I tried starting by adding a column with a short date, and then I was going to filter for each type and create a separate data frame for the summed data per transaction type. I was then going to merge those data frames together to have the summarized df. I attempted to summarize it using ddply, but it aggregated too much, and I can't keep the household level info.

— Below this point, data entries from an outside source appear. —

/-- Stored words of every address space, by DPA with the local node written 255 (09 R196). -/
structure Mem where
  /-- Ranges (first DPA, last DPA) with a stated background, newest first; elsewhere the contents are open, number 0. -/
  fills : List (Nat × Nat × Fill) := []
  /-- Bytes that differ from the background, in rising order of address. -/
  cells : List Host.Cell := []
  /-- Words whose sixteen check bits do not agree with their data: exclusive-or with the agreeing bits (06 R142, R143). -/
  chk : Tbl (BitVec 16) := []
deriving DecidableEq, Repr, Inhabited

/-- A captured translation (09 R203): the page's DVA, size and DPA, and its W and IMM bits. -/
structure Leaf where
  /-- First DVA of the page. -/
  dva : Nat := 0
  /-- Page size. -/
  size : Nat := 65536
  /-- First DPA of the page. -/
  dpa : Nat := 0
  /-- W. -/
  w : Bool := false
  /-- IMM. -/
  imm : Bool := false
deriving DecidableEq, Repr, Inhabited

/-- A record of a candidate tree (12 Table 12-7, 15 R331). -/
structure TreeRec where
  /-- TOKEN. -/
  token : Nat := 0
  /-- PARENT, 255 for the anchor. -/
  parent : Nat := 255
  /-- P_DRAFT, FP32. -/
  pDraft : BitVec 32 := 0
deriving DecidableEq, Repr, Inhabited

/-- How far a packet has come: taken, started, its effect done, or to be answered without running (11 R243, R248, R252). -/
inductive PktPhase where
  | taken
  | started
  | done
deriving DecidableEq, Repr

/-- Where an ABORT comes from: an ABORT packet, Q_CTL.ABORT, PART_DESTROY, a reset, or Q_CTL.ENABLE written 0 (11 R254). -/
inductive AbortKind where
  | packet
  | register
  | destroy
  | internal
deriving DecidableEq, Repr

/-- What the response to a remote request completes (16 R352, R363). -/
inductive RidUse where
  | signal
  | atomic
  | segment
  | notify
  | dmaRead (n ch off : Nat)
  | dmaWrite (n ch off : Nat)
deriving DecidableEq, Repr

/-- A VOP change in progress or waiting (02 R50, 12 R276). -/
structure VopJob where
  /-- Site. -/
  site : Nat := 0
  /-- VOP asked for. -/
  vop : BitVec 3 := 4
  /-- The SET_VOP packet that waits for it; none for PWR_VOP. -/
  cmd : Option (QRef × BitVec 16) := none
  /-- The change has begun. -/
  begun : Bool := false
  /-- VOP before the change. -/
  before : BitVec 3 := 4
deriving DecidableEq, Repr, Inhabited

/-- Attributes of a TLP that the module issues (10 R224). -/
structure TlpAttr where
  /-- Relaxed Ordering. -/
  ro : Bool := false
  /-- No Snoop. -/
  ns : Bool := false
deriving DecidableEq, Repr, Inhabited
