/-- The fragments held with one more: those of another record are dropped. A fragment may come in any order (02 R64). -/
def addFrag (held : Tbl (List Byte)) (i : Nat) (b : List Byte) : Tbl (List Byte) :=
  tset (held.filter (fun x => fragBase x.2 == fragBase b)) i b

/-- What an accepted host message does at the FC (02 R58, R72). -/
def Dev.fcApply (d : Dev) (f : Frame) : Dev :=
  let d := if f.typ == 0x87 then d else d.canSend (d.canId 0x240) (frHead f)
  match f.typ.toNat with
  | 0x81 => { d with fc := { d.fc with lastStatus := some (frHead f), st := if d.fc.st == .hostSilent then .hostRunning else d.fc.st } }
  | 0x82 =>
    let i := bf (frByte f 0).toNat 7 4
    let n := bf (frByte f 0).toNat 3 0
    let fr := addFrag d.fc.frags i (frHead f)
    if (List.range n).all (fun k => (tget? fr k).isSome) then
      { d with fc := { d.fc with stopRec := (List.range n).map (fun k => tget fr k []), frags := [] } }
    else { d with fc := { d.fc with frags := fr } }
  | 0x84 => { d with fc := { d.fc with identWait := d.fc.identWait - 1 } }
  | 0x87 => { d with fc := { d.fc with unacked := d.fc.unacked.filter (fun u => !(u.typ == frByte f 0 && u.seq == frByte f 1)) } }
  | _ => d

/-- A frame reaches the FC (02 R62, R64, R65). -/
def Dev.fcFrame (d : Dev) (f : Frame) : Dev :=
  if !d.fc.hk then d
  else if !(frSound f) || !(0x81 ≤ f.typ.toNat && f.typ.toNat ≤ 0x87) then { d with fc := { d.fc with discards := d.fc.discards + 1 } }
  else if d.fc.rxLast == some f.seq then
    let d := { d with fc := { d.fc with dups := d.fc.dups + 1 } }
    if ackedType f.typ then d.fcSend 0x07 [f.typ, f.seq] else d
  else
    let d := { d with fc := { d.fc with rxLast := some f.seq } }
    let d := d.fcApply f
    if ackedType f.typ then d.fcSend 0x07 [f.typ, f.seq] else d

/-- A frame on its way to the Supervisor, of the type the command names. -/
def Dev.toSup (d : Dev) (f : Frame) : Dev := d.supFrame f
/-- A frame on its way to the FC. -/
def Dev.toFc (d : Dev) (f : Frame) : Dev := d.fcFrame f

/-- A CAN frame the FC takes: one of its identifiers, 16 data bytes, an ISO CAN FD base frame (02 R57, R58). -/
def Dev.canTakes (d : Dev) (f : CanFrame) (id : Nat) : Bool := d.fc.hk && f.id == id && !f.foreign && f.data.length == 16

/-! Retransmission and silence. -/

/-- No acknowledgement came 5 ms after an acked frame was sent (02 R64). -/
def Dev.retransmit (d : Dev) (side : Side) (seq : BitVec 8) : Dev :=
  match side with
  | .host =>
    match d.sup.unacked.find? (fun u => u.seq == seq) with
    | none => d
    | some u =>
      if !d.supAlive then d
      else if u.sends < 8 then
        let l := d.sup.unacked.map (fun x => if x.seq == seq then { x with sends := x.sends + 1 } else x)
        ({ d with sup := { d.sup with unacked := l } }).emit (.barrier .host (frameBytes u.typ u.seq u.payload))
      else
        let d := { d with
          sup := { d.sup with unacked := d.sup.unacked.filter (fun x => x.seq != seq) },
          pwr := { d.pwr with unackedN := satAdd d.pwr.unackedN 1 } }
        if u.typ == 0x85 then { d with pwr := { d.pwr with pending := false, failed := true } } else d
  | .facility =>
    match d.fc.unacked.find? (fun u => u.seq == seq) with
    | none => d
    | some u =>
      if !d.fc.hk then d
      else if u.sends < 8 then
        let l := d.fc.unacked.map (fun x => if x.seq == seq then { x with sends := x.sends + 1 } else x)
        ({ d with fc := { d.fc with unacked := l } }).emit (.barrier .facility (frameBytes u.typ u.seq u.payload))
      else { d with fc := { d.fc with unacked := d.fc.unacked.filter (fun x => x.seq != seq), abandoned := d.fc.abandoned + 1 } }

/-! PCIe (03 R86, R446). -/

/-- A link with the host exists. -/
def Dev.pcieUp (d : Dev) : Bool := d.supAlive && !d.pins.perst && d.pins.refclk

/-- A function answers memory requests: the link is up, configuration succeeds, the function exists and MSE is set. -/
def Dev.hostOk (d : Dev) (fn : Fn) : Bool :=
  d.pcieUp && d.fuseEnded && tget d.pcie.mse (fnKey fn) false && (fn == .pf || d.pcie.vfEnable)

/-- The turn of a request of the host: the posted writes that it made through BAR4 before are performed first (10 R223, R236); an
exclusive hold that keeps one back ends (log 79). -/
def Dev.hostTurn (d : Dev) : Dev := d.awaitHeld {} (·.bar4)

/-- A request to a BAR of a function: f where the function answers; Unsupported Request where MSE is clear; else no answer. That a
memory request before the end of FUSE, the link up, gets no answer is the model's choice (DESIGN CHOICE, log 84). -/
def Dev.hostReq? (d : Dev) (fn : Fn) (f : Dev → Dev) : Dev :=
  if d.hostOk fn then f d.hostTurn
  else d.emit (.noAnswer fn (d.pcieUp && d.fuseEnded))

/-! The PWR registers (02 Table 02-13). -/

/-- A write of PWR_REQ by the management function (02 decided case: ignored while a request is pending). -/
def Dev.wrPwrReq (d : Dev) (v : Nat) : Dev :=
  if d.pwr.pending then d
  else
    let d := { d with pwr := { d.pwr with reqW := BitVec.ofNat 16 (bf v 15 0), failed := d.pwr.failed && !bit v 18 } }
    if bit v 16 && d.supAlive then ({ d with pwr := { d.pwr with pending := true } }).supSend 0x85 (leBytes 2 (bf v 15 0)) else d

/-! The commands. -/

/-- FAC_STATUS_PERIOD (02 R63). -/
def execFacStatusPeriod (r : FacReading) (s : State) : Host.Outcome State Fault Refusal :=
  onDev s (fun d => if d.fc.hk then d.fcSend 0x01 (d.facStatusPayload r) else d)
/-- FC_STATE_FRAME_PERIOD (02 Table 02-9). -/
def execFcStateFramePeriod (r : FacReading) (s : State) : Host.Outcome State Fault Refusal :=
  onDev s (fun d => if d.fc.hk then d.canSend (d.canId 0x200) ([d.fc.st.code] ++ d.facStatusPayload r) else d)
/-- HST_STATUS_PERIOD (03 R81, 17 R383). -/
def execHstStatusPeriod (power : BitVec 16) (s : State) : Host.Outcome State Fault Refusal :=
  onDev s (fun d => if d.supAlive && d.fuseEnded then d.sendStatus power else d)
/-- COOLANT_EVENT (02 R58, R63). -/
def execCoolantEvent (r : FacReading) (s : State) : Host.Outcome State Fault Refusal :=
  onDev s (fun d => if d.fc.hk then (d.fcSend 0x04 (d.facCoolantPayload r)).canSend (d.canId 0x280) (d.facCoolantPayload r) else d)
/-- CAN_FAC_SHED_NOW (02 Table 02-9). -/
def execCanFacShedNow (f : CanFrame) (s : State) : Host.Outcome State Fault Refusal :=
  onDev s (fun d => if d.canTakes f 0x080 then d.fcSend 0x03 (f.data.take 12) else d)
/-- CAN_FAC_ISOLATE_WARN (02 Table 02-9). -/
def execCanFacIsolateWarn (f : CanFrame) (s : State) : Host.Outcome State Fault Refusal :=
  onDev s (fun d => if d.canTakes f (d.canId 0x0C0) then d.fcSend 0x05 (f.data.take 12) else d)
/-- CAN_FAC_POWER_CAP (02 Table 02-9, R44). -/
def execCanFacPowerCap (f : CanFrame) (s : State) : Host.Outcome State Fault Refusal :=
  onDev s (fun d => if d.canTakes f (d.canId 0x100) then
    ({ d with fc := { d.fc with rackCap := BitVec.ofNat 16 (fieldAt f.data 0 2) } }).sendCapIfMoved else d)
/-- CAN_FAC_IDENT_REQ (02 Table 02-9, R72). -/
def execCanFacIdentReq (f : CanFrame) (s : State) : Host.Outcome State Fault Refusal :=
  onDev s (fun d => if d.canTakes f (d.canId 0x140) then
    (({ d with fc := { d.fc with identWait := d.fc.identWait + 1 } }).fcSend 0x06 []) else d)
/-- INPUT_BELOW_44V (02 R44). -/
def execInputBelow44V (below : Bool) (s : State) : Host.Outcome State Fault Refusal :=
  onDev s (fun d => if d.fc.hk then
    (if below then { d with fc := { d.fc with below44 := true } }
     else ({ d with fc := { d.fc with below44 := false, derived := none } }).sendCapIfMoved) else d)
/-- DERIVED_CAP_TICK (02 R44): I_LIM x V_in, V_in in units of 10 mV, rounded down to a watt. -/
def execDerivedCapTick (vin : Nat) (s : State) : Host.Outcome State Fault Refusal :=
  onDev s (fun d => if d.fc.hk && d.fc.below44 then
    ({ d with fc := { d.fc with derived := some (iLim d.fuse.variant * vin / 100) } }).sendCapIfMoved else d)

/-- FAC_STATUS (02 R63, R71). -/
def execFacStatus (f : Frame) (s : State) : Host.Outcome State Fault Refusal := onDev s (fun d => d.toSup f)
/-- FAC_POWER_CAP (02 R66, R67). -/
def execFacPowerCap (f : Frame) (s : State) : Host.Outcome State Fault Refusal := onDev s (fun d => d.toSup f)
/-- FAC_SHED_NOW (02 R67). -/
def execFacShedNow (f : Frame) (s : State) : Host.Outcome State Fault Refusal := onDev s (fun d => d.toSup f)
/-- FAC_COOLANT (02 R69). -/
def execFacCoolant (f : Frame) (s : State) : Host.Outcome State Fault Refusal := onDev s (fun d => d.toSup f)
/-- FAC_ISOLATE_WARN (02 R68). -/
def execFacIsolateWarn (f : Frame) (s : State) : Host.Outcome State Fault Refusal := onDev s (fun d => d.toSup f)
/-- FAC_IDENT_REQ (02 R63). -/
def execFacIdentReq (f : Frame) (s : State) : Host.Outcome State Fault Refusal := onDev s (fun d => d.toSup f)
/-- FAC_ACK (02 R64). -/
def execFacAck (f : Frame) (s : State) : Host.Outcome State Fault Refusal := onDev s (fun d => d.toSup f)
/-- HST_STATUS (02 R72). -/
def execHstStatus (f : Frame) (s : State) : Host.Outcome State Fault Refusal := onDev s (fun d => d.toFc f)
/-- HST_STOP_RECORD (02 R72). -/
def execHstStopRecord (f : Frame) (s : State) : Host.Outcome State Fault Refusal := onDev s (fun d => d.toFc f)
/-- HST_TRIP_RECORD (02 R63). -/
def execHstTripRecord (f : Frame) (s : State) : Host.Outcome State Fault Refusal := onDev s (fun d => d.toFc f)
/-- HST_IDENT (02 R63, R72). -/
def execHstIdent (f : Frame) (s : State) : Host.Outcome State Fault Refusal := onDev s (fun d => d.toFc f)
/-- HST_POWER_REQ (02 R70). -/
def execHstPowerReq (f : Frame) (s : State) : Host.Outcome State Fault Refusal := onDev s (fun d => d.toFc f)
/-- HST_THERMAL (02 R63). -/
def execHstThermal (f : Frame) (s : State) : Host.Outcome State Fault Refusal := onDev s (fun d => d.toFc f)
/-- HST_ACK (02 R64). -/
def execHstAck (f : Frame) (s : State) : Host.Outcome State Fault Refusal := onDev s (fun d => d.toFc f)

ddply(df,.(shortdate),summarize,mean_value=mean(value))
shortdate mean_value
1 14/07 15.88235
2 14/09 5.00000
3 14/10 5.00000
4 14/11 21.81818
5 14/12 20.00000
6 15/01 10.00000
7 15/02 12.50000
8 15/04 5.00000
Any help would be much appreciated!
It sounds like what you are looking for is a pivot table. I like to use reshape::cast for these types of tables. If there is more than one value returned for a given expenditure type for a given household/year/month combination, this will sum those values. If there is only one value, it returns the value. The "sum" argument is not required but only placed there to handle exceptions. I think if your data is clean you shouldn't need this argument.

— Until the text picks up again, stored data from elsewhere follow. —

-- ==== Sys2Proof/Machine/Dma.lean ====
section
/-!
DEFINITION. Machine/Dma.lean: the DMA engines (spec/13_dma.md R278-R293): packets on channels, descriptors, blocks read and
written in turn, check values, write-back and chains.
-/
namespace Sys2Proof.Machine

/-- A complex takes packets: fitted, active and not fenced (13 R278, 03 R85). -/
def Dev.cplxOk (d : Dev) (n : Nat) : Bool := let x : DmaCx := tget d.dma n {}; x.present && !x.fenced && !d.dieOut (n / 2)

/-- DMA_ERR counts the end of a descriptor (13 Table 13-5). -/
def Dev.countDma (d : Dev) (n : Nat) (st : BitVec 16) : Dev :=
  if st == sCheck then { d with dma := tmod d.dma n {} (fun x => { x with mismatch := satAdd x.mismatch 1 }) }
  else if isExc st then { d with dma := tmod d.dma n {} (fun x => { x with failed := satAdd x.failed 1 }) }
  else d

/-- The job of a packet on its channel. -/
def dmaJobOf (p : Pkt) : DmaJob :=
  { q := p.q, tag := p.tag, ord := p.ord, desc := ((leafDpa p.leaves (p.f 1 47 0)).map (·.1)).getD 0, chain := p.opc == 0x41,
    maxD := if p.opc == 0x41 then p.f 3 15 0 else 1 }

/-- A channel with no packet takes the next one that waits for it. -/
def Dev.nextJob (d : Dev) (n ch : Nat) : Dev :=
  let k := chKey n ch
  let c := d.chan k
  match c.job, c.waiting with
  | none, (q, tag) :: r =>
    match d.pkt? q tag with
    | some p => d.setChan k { c with job := some (dmaJobOf p), waiting := r, st := 1 }
    | none => d.setChan k { c with waiting := r }
  | _, _ => d

/-- Packets in the order in which they were taken (13 R280). -/
def Dev.byOrd (d : Dev) (l : List (QRef × BitVec 16)) : List (QRef × BitVec 16) :=
  let ord := fun (x : QRef × BitVec 16) => match d.pkt? x.1 x.2 with | some p => p.ord | none => 0
  sortBy (fun a b => ord a ≤ ord b) l

/-- A DMA packet has started: it takes its channel, or waits for it (13 R278-R280). -/
def Dev.dmaBegin (d : Dev) (p : Pkt) : Dev :=
  let ch := p.f 2 3 0
  let n := p.f 2 11 8
  if 12 ≤ n || !d.cplxOk n then d.close p sBadParam 0
  else if p.owner != 8 && ch / 2 != p.owner then d.close p sPerm 0
  else
    let k := chKey n ch
    let c := d.chan k
    if c.job.isSome && (match c.job with | some j => j.q == p.q && j.tag == p.tag | none => false) || c.waiting.contains (p.q, p.tag) then d
    else (d.setChan k { c with waiting := d.byOrd (c.waiting ++ [(p.q, p.tag)]) }).nextJob n ch

/-- Owner of the packet a channel carries. -/
def DmaJob.owner (j : DmaJob) : Nat := qOwner j.q

/-- A packet leaves its channel with its status and RESULT (13 R291). -/
def Dev.endJob (d : Dev) (n ch : Nat) (st : BitVec 16) (res : Nat) : Dev :=
  let k := chKey n ch
  match (d.chan k).job with
  | none => d
  | some j =>
    let d := d.setChan k { d.chan k with job := none, st := 0 }
    let d := match d.pkt? j.q j.tag with
      | some p =>
        let trig := if isExc st then [] else d.triggered p.owner j.pend
        (d.finish p.ord st res).modPkt p.ord (fun x => { x with wrote := j.pend, trig := trig })
      | none => d
    d.nextJob n ch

hh <- c("hh1", "hh1", "hh1", "hh2", "hh2", "hh2", "hh3", "hh3", "hh3")
date <- c(sample(seq(as.Date('1999/01/01'), as.Date('2000/01/01'), by="day"), 9))
value <- c(1:9)
type <- c("income", "water", "energy", "income", "water", "energy", "income", "water", "energy")
df <- data.frame(hh, date, value, type)
# Load lubridate library, add date and year
library(lubridate)
df$month <- month(df$date)
df$year <- year(df$date)
# Load reshape library, run cast from reshape, creates pivot table
library(reshape)
dfNew <- cast(df, hh+year+month~type, value = "value", sum)
> dfNew
hh year month energy income water
1 hh1 1999 4 3 0 0
2 hh1 1999 10 0 1 0
3 hh1 1999 11 0 0 2
4 hh2 1999 2 0 4 0
5 hh2 1999 3 6 0 0
6 hh2 1999 6 0 0 5
7 hh3 1999 1 9 0 0
8 hh3 1999 4 0 7 0
9 hh3 1999 8 0 0 8
Try this:
df$ym<-zoo::as.yearmon(as.Date(df$date), "%y/%m")
library(dplyr)
df %>% group_by(ym,type) %>%
summarise(mean_value=mean(value))
Source: local data frame [9 x 3]
Groups: ym [?]
ym type mean_value
<S3: yearmon> <fctr> <dbl>
1 jan 1999 income 1
2 jun 1999 energy 3
3 jul 1999 energy 6
4 jul 1999 water 2
5 ago 1999 income 4
6 set 1999 energy 9
7 set 1999 income 7
8 nov 1999 water 5
9 dez 1999 water 8
Edit: the wide format:
reshape2::dcast(dfr, ym ~ type)
ym energy income water
1 jan 1999 NA 1 NA
2 jun 1999 3 NA NA
3 jul 1999 6 NA 2
4 ago 1999 NA 4 NA
5 set 1999 9 7 NA
6 nov 1999 NA NA 5
7 dez 1999 NA NA 8
If I understood your requirement correctly (from the description in the question), this is what you are looking for:
library(dplyr)
library(tidyr)
df %>% mutate(date = lubridate::month(date)) %>%
complete(household, date = 1:12) %>%
spread(type, value) %>% group_by(household, date) %>%
mutate(Total = sum(energy, income, water, na.rm = T)) %>%
select(household, Month = date, energy:water, Total)
#Source: local data frame [36 x 6]
#Groups: household, Month [36]
#
# household Month energy income water Total
# <fctr> <dbl> <dbl> <dbl> <dbl> <dbl>
#1 household1 1 NA NA NA 0
#2 household1 2 NA NA NA 0
#3 household1 3 NA NA 200 200
#4 household1 4 NA NA NA 0
#5 household1 5 NA NA NA 0
#6 household1 6 NA NA NA 0
#7 household1 7 NA NA NA 0
#8 household1 8 NA NA NA 0
#9 household1 9 300 NA NA 300
#10 household1 10 NA NA NA 0
# ... with 26 more rows
Note: I used the same df you provided in the question. The only change I made was the value column. Instead of 1:9, I used seq(100, 900, 100)
If I got it wrong, please let me know and I will delete my answer. I will add an explanation of what's going on if this is correct.